Они способны быть живительною влагой
И покоряющей признательностью стать.

Когда все валится из рук, и в тучах солнце,
Прими за благо испытанья, не дури,
И благодарною улыбкой незнакомца
В толпе на улице внезапно одари.

Добрососедство, добродетель, доброволец –
Как много слов, что начинаются с добра…
Они вещают чистым звоном колоколец,
Что есть душа у языка, она мудра.

В полковом оркестре с самого рассвета
Мы готовились ко Дню Победы в мае.
Я сидел на месте третьего кларнета:
Шостакович. «Ленинградская». Седьмая.

В нотном стане ровный след пяти полозьев,
Хлебных крошек четвертинки и осьмушки.
Словно брошенные санки на морозе,
Вдоль дороги стыли паузы-горбушки,

Всё настойчивей звучала канонада,
Выли резкими сиренами тромбоны,
Барабанные зенитки Ленинграда
Не жалели музыкальные патроны.

Семейная жертвенность – та, что идёт от родства,
Иррациональна и движима только любовью.
Так брат накрывает сестру, словно землю листва,
В мгновение взрыва, склоняясь к её изголовью.

Так взрослая дочь отдаёт всю себя целиком,
Себе отказав даже в малости необходимой,
Для той, что всё детство лупила её чурбаком,
И к ней относилась, как к самой своей нелюбимой.

Солнце бегает по кругу
На вращающейся глине,
Что под пальцами умельца
Обретает форму чаши.
Вот гончар ведет каёмку,
Вот подравнивает донце,
Окунает руки в воду
И опять ведёт каёмку,
Чтобы круг стал идеальным,
А поверхность без потёков,
Чтобы радовала чаша
Сердце будущей хозяйки.
Думы мастера уносят
В дом, где внучка подрастает.
Для неё, для этой крохи,
Дед и делает подарок.
Мастер внучку видит взрослой,
Представляет, как невеста
Жениху подносит воду

Какая странная тоска по девятнадцатому веку
Одноэтажным городам, неспешной поступи времен,
По не застроенной земле, не показному человеку,
Что фотоснимком той поры на фоне гор запечатлён.

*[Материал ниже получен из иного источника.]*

/-- An open transfer of a port. -/
def findXfer (f : Fab) (port src xfer : Nat) : Option RxXfer := (portOf f port).rx.find? fun r => r.src == src && r.xfer == xfer

/-- A write of an open transfer arrives. -/
def joinXfer (k : Keel) (f : Fab) (port : Nat) (fr : Frame) (r : RxXfer) : Fab :=
  match admitFrame k f fr (·.w) 1 with
  | .error c => noteRole (modXfer f port r.id fun r => { r with
      frames := r.frames + 1, refused := if r.refused = 0 then c else r.refused }) port fr c
  | .ok (loc, _) =>
    let ws := frameWrites k (.xfer port fr.src r.id) fr loc
    let f := modXfer f port r.id fun r => { r with frames := r.frames + 1, left := r.left + ws.length }
    ws.foldl (fun f w => agentWrite k f w (portSail port)) f

/-- An XWR frame (16 R456, R457): it opens its transfer or joins it, or is discarded where the port's table is full. -/
def runXwr (k : Keel) (f : Fab) (port : Nat) (fr : Frame) : Fab :=
  match findXfer f port fr.src fr.xfer with
  | some r => joinXfer k f port fr r
  | none =>
    if (portOf f port).rx.length ≥ 512 then discardFrame f port
    else
      let r : RxXfer := { id := f.nextId, src := fr.src, xfer := fr.xfer, frames := 0, left := 0, refused := 0, xend := none, sig := none }
      joinXfer k (modPort { f with nextId := f.nextId + 1 } port fun p => { p with rx := p.rx ++ [r] }) port fr r

def closeXfer (f : Fab) (port id : Nat) : Fab := modPort f port fun p => { p with rx := p.rx.filter fun r => r.id != id }

/-- The checks of an XEND (16 R455), made when it is delivered; check 4 asks nothing of it. Answers the counter of its signal. -/
def xendCheck (k : Keel) (f : Fab) (fr : Frame) : Except Nat (Option Nat) :=
  match admitFrame k f fr (fun _ => true) 1 with
  | .error c => .error c
  | .ok (_, o) => if frSigEn fr then (frameCounter f fr o).map some else .ok none

/-- An XEND frame: a transfer that lost frames is answered at once; any other waits for its writes. -/
def runXend (k : Keel) (f : Fab) (port : Nat) (fr : Frame) : Fab :=
  match findXfer f port fr.src fr.xfer with
  | none => sendResponse k f (respFrame k 0x86 fr 1 0x0508 [])
  | some r =>
    if r.frames < frXcount fr then sendResponse k (closeXfer f port r.id) (respFrame k 0x86 fr 1 0x0508 [])
    else match xendCheck k f fr with
      | .ok sig => modXfer f port r.id fun r => { r with xend := some fr, sig := sig }
      | .error c => noteRole (modXfer f port r.id fun r => { r with
          xend := some fr, refused := if r.refused = 0 then c else r.refused }) port fr c

/-- TRANSFER_COMPLETE: every write of the transfer is acknowledged; the signal is added and XACK follows. -/
def runXferDone (k : Keel) (f : Fab) (port src xfer : Nat) : Fab :=
  match findXfer f port src xfer with
  | none => f
  | some r => match r.xend with
    | none => f
    | some fr =>
      if r.left ≠ 0 then f
      else
        let f := closeXfer f port r.id
        if r.refused ≠ 0 then sendResponse k f (respFrame k 0x86 fr 1 r.refused [])
        else match r.sig with
          | none => sendResponse k f (respFrame k 0x86 fr 0 0 [])
          | some p => sendCnt f p .add (frN fr) (peerLast port fr) (.glinen fr)

/-! ### Responses (16 R458, R460, R463) -/

def isWriteOut : OutWhat → Bool
  | .write _ => true
  | _ => false

def isSignalOut : OutWhat → Bool
  | .signal _ => true
  | _ => false

def isDataOut : OutWhat → Bool
  | .piece .. | .job .. | .atomic _ => true
  | _ => false

def isXferOut : OutWhat → Bool
  | .xferCopy .. | .xferRoute .. => true
  | _ => false

/-- A response completes the entry that its TAG names on the route to its sender. One that comes after that route was declared down is counted
in LATE (16 R463); one that no request of the route awaits is discarded. -/
def runResponse (k : Keel) (f : Fab) (port : Nat) (fr : Frame) (mine : OutWhat → Bool) : Fab :=
  match routeOf k fr.src with
  | none => discardFrame f port
  | some (r, _) =>
    if (routeSt f r).down then modRoute f r fun s => { s with late := sat 65535 (s.late + 1) }
    else match (tfind (portOf f port).outst fr.tag).filter fun e => e.route == r && mine e.what with
      | none => discardFrame f port
      | some e =>
        let f := restartTimer k (modPort f port fun p => { p with outst := tdel p.outst fr.tag }) r
        let f := endOut k f e.what (fr.data.take fr.bytes) (if fr.status = 0 then 0 else fr.code)
        let f := pumpOut k port f
        match e.what with
        | .xferRoute c r => sendPackets k f c r
        | _ => f

/-! ### Routes (16 R461, R462) -/

/-- A route's timer has reached TIMEOUT, in units of 10 µs (16 R446, R461). -/
def timedOut (k : Keel) (f : Fab) (route : Nat) (e : Word64) : Bool :=
  decide ((routeSt f route).timer + fld e.toNat 42 14 * 10 * usec ≤ k.time)

/-- ROUTE_TIMEOUT: the route is declared down once its timer has run out; what is outstanding on it or waits for it fails with
"peer lost", and so do the fences whose peer it leads to (13 R391). -/
def runRouteTimeout (k : Keel) (f : Fab) (route : Nat) : Fab :=
  match (originOf k)[route]? with
  | none => f
  | some e =>
    let port := entryPort e
    let out := outstanding f port route
    if !e.getLsbD 63 || out.isEmpty || (routeSt f route).down || !timedOut k f route e then f
    else
      let waits := (portOf f port).waitq.filter fun w => w.1 == route
      let f := modRoute f route fun s => { s with
        down := true, downAt := k.time, failed := sat 65535 (s.failed + out.length + waits.length) }
      let f := modPort f port fun p => { p with
        outst := p.outst.filter (fun x => x.2.route != route), waitq := p.waitq.filter fun w => w.1 != route }
      let f := (out.map (·.2.what) ++ waits.map (·.2.2)).foldl (fun f w => endOut k f w [] 0x0501) f
      failFences k (pumpOut k port f) (fun x => x.watchEn && (routeOf k x.watch).any (·.1 == route)) 0x0501 0

/-- The selection of a port die, and whether its origin entry's PORT lies there. -/
def routeSel (f : Fab) (pdie : Nat) : Nat × Nat := if pdie = 0 then f.gln.selA else f.gln.selB

def routeHere (k : Keel) (f : Fab) (pdie : Nat) : Bool :=
  let s := routeSel f pdie
  s.1 == 6 && ((originOf k)[s.2]?).any fun e => e.getLsbD 63 && entryPort e / 3 == pdie

def setRouteErr (f : Fab) (pdie : Nat) (b : Bool) : Fab := onGln f fun g => if pdie = 0 then { g with errA := b } else { g with errB := b }

/-- A write of GLN_ROUTE_CTRL. -/
def writeRouteCtrl (k : Keel) (f : Fab) (m : Mark) (pdie v : Nat) : Fab :=
  if !systemMark m then f
  else
    let f := if bitAt v 31 then setRouteErr f pdie false else f
    let r := (routeSel f pdie).2
    let st := routeSt f r
    if !bitAt v 0 then f
    else if !routeHere k f pdie then setRouteErr f pdie true
    else if !st.down then f
    else if decide (st.downAt + 26 * msec ≤ k.time) && (portOf f (entryPort (((originOf k)[r]?).getD 0))).state == 2 then
      restartTimer k (modRoute f r fun s => { s with down := false }) r
    else setRouteErr f pdie true

/-- A write of GLN_ROUTE_SEL. -/
def writeRouteSel (f : Fab) (pdie v : Nat) : Fab :=
  let x := (fld v 8 3, fld v 0 6)
  onGln f fun g => if pdie = 0 then { g with selA := x } else { g with selB := x }

/-! ### The registers -/

/-- A register of a port, by its offset. -/
def portReg (f : Fab) (port off : Nat) : Option Nat :=
  let p := portOf f port
  if off = 0 then some (p.state * 2 ^ 30 + p.locked.toNat * 2 ^ 8)
  else if off = 8 then some (p.corrected * 2 ^ 32 + p.replayed * 2 ^ 16 + p.discarded * 2 ^ 8 + p.retrains)
  else if off = 0x10 then some 0
  else none

/-- A route register of a port die, by its offset. -/
def routeReg (k : Keel) (f : Fab) (pdie off : Nat) : Option Nat :=
  let rt := k.image.bind (·.routes)
  let s := routeSel f pdie
  let st := routeSt f s.2
  if off = 0 then some (selfOf k)
  else if off = 8 then some (s.1 * 2 ^ 8 + s.2)
  else if off = 0x10 then
    let t := if s.1 < 6 then ((rt.map (·.inputs)).getD [])[s.1]?.getD [] else if s.1 = 6 then originOf k else (rt.map (·.pairs)).getD []
    some ((t[s.2]?).getD 0).toNat
  else if off = 0x18 then
    if routeHere k f pdie then
      let port := entryPort (((originOf k)[s.2]?).getD 0)
      let n := (outstanding f port s.2).length
      some (2 ^ 63 + (if st.down then 2 ^ 62 else 0) + (if n < 4096 then n else (fresh f).toNat % 4096) * 2 ^ 32 +
        st.failed * 2 ^ 16 + st.late)
    else some 0
  else if off = 0x20 then some (if (if pdie = 0 then f.gln.errA else f.gln.errB) then 2 ^ 31 else 0)
  else none

/-! ### The rows -/

/-- A frame of one type arrives at a port. One of a type that the manual does not know, or of a broken form, is discarded and
counted; one for another address is forwarded. -/
def frameRow (s : State) (ty port : Nat) (fr : Frame) (run : Keel → Fab → Fab) : Out := onFab s fun k f =>
  if !portUp k f port then f
  else if fr.ty ≠ ty then (if knownFrame fr.ty then f else discardFrame (received k f port fr) port)
  else
    let f := received k f port fr
    if !frameOk fr then discardFrame f port
    else if ty = 0x00 ∨ ty = 0x07 then run k f
    else if fr.dst ≠ selfOf k then forwardFrame k f port fr
    else settle k (run k f)

/-- GLINEN_WR (16 R455). -/
def execGlinenWr (port : Nat) (fr : Frame) (s : State) : Out := frameRow s 0x01 port fr fun k f => runWr k f port fr
/-- GLINEN_RD (16 R455). -/
def execGlinenRd (port : Nat) (fr : Frame) (s : State) : Out := frameRow s 0x02 port fr fun k f => runRd k f port fr
/-- GLINEN_ATOM (16 R455). -/
def execGlinenAtom (port : Nat) (fr : Frame) (s : State) : Out := frameRow s 0x03 port fr fun k f => runAtom k f port fr
/-- GLINEN_SIG (16 R455). -/
def execGlinenSig (port : Nat) (fr : Frame) (s : State) : Out := frameRow s 0x04 port fr fun k f => runSig k f port fr
/-- XWR (16 R457). -/
def execXwr (port : Nat) (fr : Frame) (s : State) : Out := frameRow s 0x05 port fr fun k f => runXwr k f port fr
/-- XEND (16 R456). -/
def execXend (port : Nat) (fr : Frame) (s : State) : Out := frameRow s 0x06 port fr fun k f => runXend k f port fr
/-- TRANSFER_COMPLETE (16 R456). -/
def execTransferComplete (port src xfer : Nat) (s : State) : Out := onFab s fun k f => runXferDone k f port src xfer
/-- GLINEN_FRAME (16 R464): the message is on its way to the keel. -/
def execGlinenFrame (port : Nat) (fr : Frame) (s : State) : Out := frameRow s 0x07 port fr fun _ f => frameFrom f (.glinen port)
/-- LINKCTL (16 R444). -/
def execLinkctl (port : Nat) (fr : Frame) (s : State) : Out := frameRow s 0x00 port fr fun k f => runLinkctl k f port fr
/-- WACK (16 R453). -/
def execWack (port : Nat) (fr : Frame) (s : State) : Out := frameRow s 0x81 port fr fun k f => runResponse k f port fr isWriteOut
/-- RDATA (16 R453). -/
def execRdata (port : Nat) (fr : Frame) (s : State) : Out := frameRow s 0x82 port fr fun k f => runResponse k f port fr isDataOut
/-- SIGACK (16 R453). -/
def execSigack (port : Nat) (fr : Frame) (s : State) : Out := frameRow s 0x84 port fr fun k f => runResponse k f port fr isSignalOut
/-- XACK (16 R458). -/
def execXack (port : Nat) (fr : Frame) (s : State) : Out := frameRow s 0x86 port fr fun k f => runResponse k f port fr isXferOut
/-- CODEWORD_UNCORRECTABLE (16 R444). -/
def execCodewordUncorrectable (port : Nat) (s : State) : Out := onFab s fun k f => runUncorrectable k f port
/-- PORT_RETRAIN_TRIGGER (16 R445). -/
def execPortRetrainTrigger (port : Nat) (s : State) : Out := onFab s fun k f => runRetrainTrigger k f port
/-- LANE_LOCK_LOST (16 R445). -/
def execLaneLockLost (port lane : Nat) (s : State) : Out := onFab s fun k f => runLockLost k f port lane
/-- PORT_RETRAIN_COMPLETE (16 R445). -/
def execPortRetrainComplete (port : Nat) (ok : Bool) (s : State) : Out := onFab s fun k f => runPortRetrained k f port ok
/-- TRAIN (16 R445): a write of GLN_PORT_CTRL. -/
def execPortTrain (mark : Mark) (port : Nat) (v : Word32) (s : State) : Out := regRow s mark fun k f => writePortCtrl k f mark port v.toNat
/-- PORT_TRAINING_COMPLETE (16 R442). -/
def execPortTrainingComplete (port : Nat) (ok : Bool) (s : State) : Out :=
  onFab s fun k f => if portOn k port && (portOf f port).state == 1 then endTraining k f port ok else f
/-- ROUTE_TIMEOUT (16 R461). -/
def execRouteTimeout (route : Nat) (s : State) : Out := onFab s fun k f => settle k (runRouteTimeout k f route)
/-- FRAME_AGE_EXPIRY (16 R462). -/
def execFrameAgeExpiry (port m : Nat) (s : State) : Out := onFab s fun k f => runFrameAge k f port m
/-- ENABLE (16 R462): a write of GLN_ROUTE_CTRL with ENABLE 1. -/
def execRouteEnable (mark : Mark) (pdie : Nat) (v : Word32) (s : State) : Out :=
  regRow s mark fun k f => if v.getLsbD 0 && decide (pdie < 2) && k.fuse.variant.ports then writeRouteCtrl k f mark pdie v.toNat else f
/-- CREDIT_RETURN (16 R444). -/
def execCreditReturn (port vc units : Nat) (s : State) : Out := onFab s fun k f => runCredit k f port vc units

Кораблик в ялтинском порту линялым парусом полощет,
Великокняжеских садов вдоль моря тянется кайма.
Серьезно в камеру глядит в турецкой фесочке извозчик,
За ним империя лежит - Мария, Анна, Фатима…

Смотрит в небо генерал Врангель,
Покидая берега Крыма,
И не видит, как вверху ангел
Исторический летит мимо.

Безучастен в небесах вестник,
Что он может, если Сам в курсе?
Только ветер укрощать, если
Тот надумает срывать гюйсы.

Так же турок поднимал парус,
Грек с татарином спасал семьи,
Гордый римлянин бросал Харакс,
Полагая, что придет время,

Он вернется на родной берег
И, не ведая в душе срама,
Полной мерой отомстит зверю
За поруганные им храмы.

Допустим, смерти нет, и можно не дрожать,
Лелея свой футляр из ненадежной плоти.
Когда у горла нож, от страха не визжать,
И не казнить весь мир, взрываясь в самолете.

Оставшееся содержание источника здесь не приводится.